Monday, May 01, 2006

Lovin' Latvia ...


Baltic Beach Hotel (& us!)
Originally uploaded by Nina Pope.
Photos & chat from our Easter 'romantic mini-break' ... I bloody loved Latvia: beautiful beach, sleepy seaside resort of wooden summerhouses and soviet blockbuster hotels, lots of smoked fish, mad museums (see below), sunny weather and an abandoned spa town ... what more romance could a girl want?

Double Dog ...


More than just friends
Originally uploaded by Nina Pope.
As mentioned above Riga and in fact Latvia seems to be rich in the most fantastic array of small and eccentric museums. None less so than Stradins Museum of Medical History ... I knew the 'double dog' was in there so I have to admit to speed-skimming the first 3 floors of exhaustive medical displays to get to these boys ... who seem to be just a pair of friends from the front but then reveal their rather horrible literally joint internal secret from the side. To compliment this exhibit (?) you can also see what I assumed was the gear they kept the little fella alive with before they stitched him on and 'Space Dog Veterok's cabin'.

They love a display ...


Small cafe in Bulduri
Originally uploaded by Nina Pope.
... in Latvia it seems, especially at Easter time, and so do I. By the end of our stay I'd begun to drive Tim mad with inappropriate documentation in small cafes.

No cafes in Kemeri ...


The Abandoned Kemeri Spa Hotel
Originally uploaded by Nina Pope.
In fact there's not much in Kemeri at all, except for this (magnificent) ocean liner of an abandoned hotel/spa. Lured by the (otherwise rubbish) Rough Guide mention of an essentially deserted town we decided to take a train there on our last day. As the guide had been either wrong or out of date on every occasion so far I assumed we'd find the 'renovations' it mentioned complete and anticipated enjoying cakes of wild luxury in the fully restored glory of this Eizens Laube 1930's dream boat.
Instead our rather pathetic 'cafe?' question in the village shop was greeted with hysteria and I was very glad to have packed an emergency banana. Even the 'National Park' that the hotel and village lead to seemed to be essentially closed (I guess we could have climbed over the barriers) ... none of this really spoiled the day though.

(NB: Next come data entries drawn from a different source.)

-- ==== Sys2Proof/Machine/Print.lean ====
section
/-! DEFINITION. What Hob prints of a word: a command word in the verbose notation, with its placeholders and its reserved fields, and
a scalar instruction in its base form (R19 to R27, R103). What the spec leaves to the printer is log entry 59. -/

namespace Sys2Proof.Machine

/-! ## Numbers -/

def hexDigit (n : Nat) : String := ((["0", "1", "2", "3", "4", "5", "6", "7", "8", "9", "A", "B", "C", "D", "E", "F"])[n % 16]?).getD "0"

/-- The last `n` hexadecimal digits of a number. -/
def hexDigits : Nat → Nat → String
  | 0, _ => ""
  | n + 1, v => hexDigits n (v / 16) ++ hexDigit v

/-- A number with `n` hexadecimal digits. -/
def hexN (n v : Nat) : String := "0x" ++ hexDigits n v

/-- Eight hexadecimal digits in two groups (R24). -/
def hexWord (v : Nat) : String := "0x" ++ hexDigits 4 (v / 65536) ++ "_" ++ hexDigits 4 v

def decInt (i : Int) : String := if i < 0 then "-" ++ toString i.natAbs else toString i.natAbs

/-! ## Command words (R20 to R27) -/

/-- The names of R11, by code. -/
def typeName (c : Nat) : Option String :=
  ["uint8", "int8", "uint16", "int16", "uint32", "int32", "fp16", "bf16", "fp32", "e4m3", "e5m2", "pb3", "pb5", "pb8"][c]?

/-- The rounding suffixes, by code (R50). -/
def rmName (c : Nat) : Option String := ["rne", "rtz", "rdn", "rup", "rmm"][c]?

/-- The mnemonics of the opcode map (R95, R96). -/
def copName : COp → String
  | .vAdd => "v.add" | .vSub => "v.sub" | .vMul => "v.mul" | .vMulh => "v.mulh" | .vFma => "v.fma"
  | .vFms => "v.fms" | .vFnma => "v.fnma" | .vMin => "v.min" | .vMax => "v.max" | .vAbs => "v.abs"
  | .vNeg => "v.neg" | .vAdiff => "v.adiff" | .vClamp => "v.clamp" | .vSgnj => "v.sgnj" | .vRint => "v.rint"
  | .vRcp => "v.rcp" | .vRsqrt => "v.rsqrt" | .vExp2 => "v.exp2" | .vLog2 => "v.log2"
  | .vCmpeq => "v.cmpeq" | .vCmpne => "v.cmpne" | .vCmplt => "v.cmplt" | .vCmple => "v.cmple"
  | .vCmpgt => "v.cmpgt" | .vCmpge => "v.cmpge" | .vCmpun => "v.cmpun" | .vSel => "v.sel"
  | .vAnd => "v.and" | .vOr => "v.or" | .vXor => "v.xor" | .vNot => "v.not" | .vAndn => "v.andn"
  | .vSll => "v.sll" | .vSrl => "v.srl" | .vSra => "v.sra" | .vRol => "v.rol" | .vRor => "v.ror"
  | .vFsl => "v.fsl" | .vFsr => "v.fsr"
  | .vClz => "v.clz" | .vCtz => "v.ctz" | .vFfs => "v.ffs" | .vPop => "v.pop" | .vBrev => "v.brev"
  | .vCvt => "v.cvt" | .vCvtef => "v.cvtef" | .vPbpack => "v.pbpack" | .vPbunpk => "v.pbunpk"
  | .vRotr => "v.rotr" | .vBcr => "v.bcr" | .vSumr => "v.sumr" | .vMaxr => "v.maxr" | .vMinr => "v.minr"
  | .vAndr => "v.andr" | .vOrr => "v.orr" | .vScsumr => "v.scsumr" | .vScmaxr => "v.scmaxr"
  | .vScminr => "v.scminr"
  | .vRotc => "v.rotc" | .vBcc => "v.bcc" | .vSumc => "v.sumc" | .vMaxc => "v.maxc" | .vMinc => "v.minc"
  | .vAndc => "v.andc" | .vOrc => "v.orc" | .vScsumc => "v.scsumc" | .vScmaxc => "v.scmaxc"
  | .vScminc => "v.scminc"
  | .vPerm => "v.perm" | .vIota => "v.iota" | .vMovi => "v.movi" | .vMov => "v.mov" | .vLut8 => "v.lut8"
  | .vLut16 => "v.lut16" | .vZip => "v.zip" | .vUnzip => "v.unzip"
  | .vLd => "v.ld" | .vSt => "v.st" | .vStm => "v.stm" | .vGath => "v.gath" | .vScat => "v.scat"
  | .vPand => "v.pand" | .vPor => "v.por" | .vPxor => "v.pxor" | .vPandn => "v.pandn" | .vPnot => "v.pnot"
  | .vPset => "v.pset" | .vPmov => "v.pmov" | .vPcnt => "v.pcnt"
  | .mxCfg => "mx.cfg" | .mxLdb => "mx.ldb" | .mxGo => "mx.go" | .mxDrain => "mx.drain" | .mxZero => "mx.zero"
  | .mxScale => "mx.scale" | .mxRdst => "mx.rdst"
  | .soLd => "so.ld" | .soSort => "so.sort" | .soStep => "so.step" | .soTopk => "so.topk"
  | .soMerge => "so.merge" | .soSt => "so.st" | .soSave => "so.save" | .soRest => "so.rest"
  | .soClr => "so.clr"
  | .cpLin => "cp.lin" | .cp2d => "cp.2d" | .cpList => "cp.list" | .cpXf => "cp.xf" | .cpPeer => "cp.peer"
  | .cpFill => "cp.fill"
  | .sxSearch => "sx.search" | .sxScan => "sx.scan" | .sxAppend => "sx.append" | .sxFetch => "sx.fetch"
  | .sxDel => "sx.del" | .sxStat => "sx.stat"
  | .flNop => "fl.nop" | .flAdd => "fl.add" | .flSet => "fl.set" | .flWait => "fl.wait"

The comparison between the gleaming white empty hotel and the odd patch of bulbs still pushing through in the extensive wilderness that was once the Spa gardens with a completely derelict tower block sanatorium plus numerous follies was fantastic. The only question is even when it is restored why (unless you never leave the building) would people now come here? Even if the spa waters could be encouraged to flow through the gardens again (and this looked a long way off when you peered down into the dark black streams full of ice and litter) will Latvians come back to this seemingly forgotten town?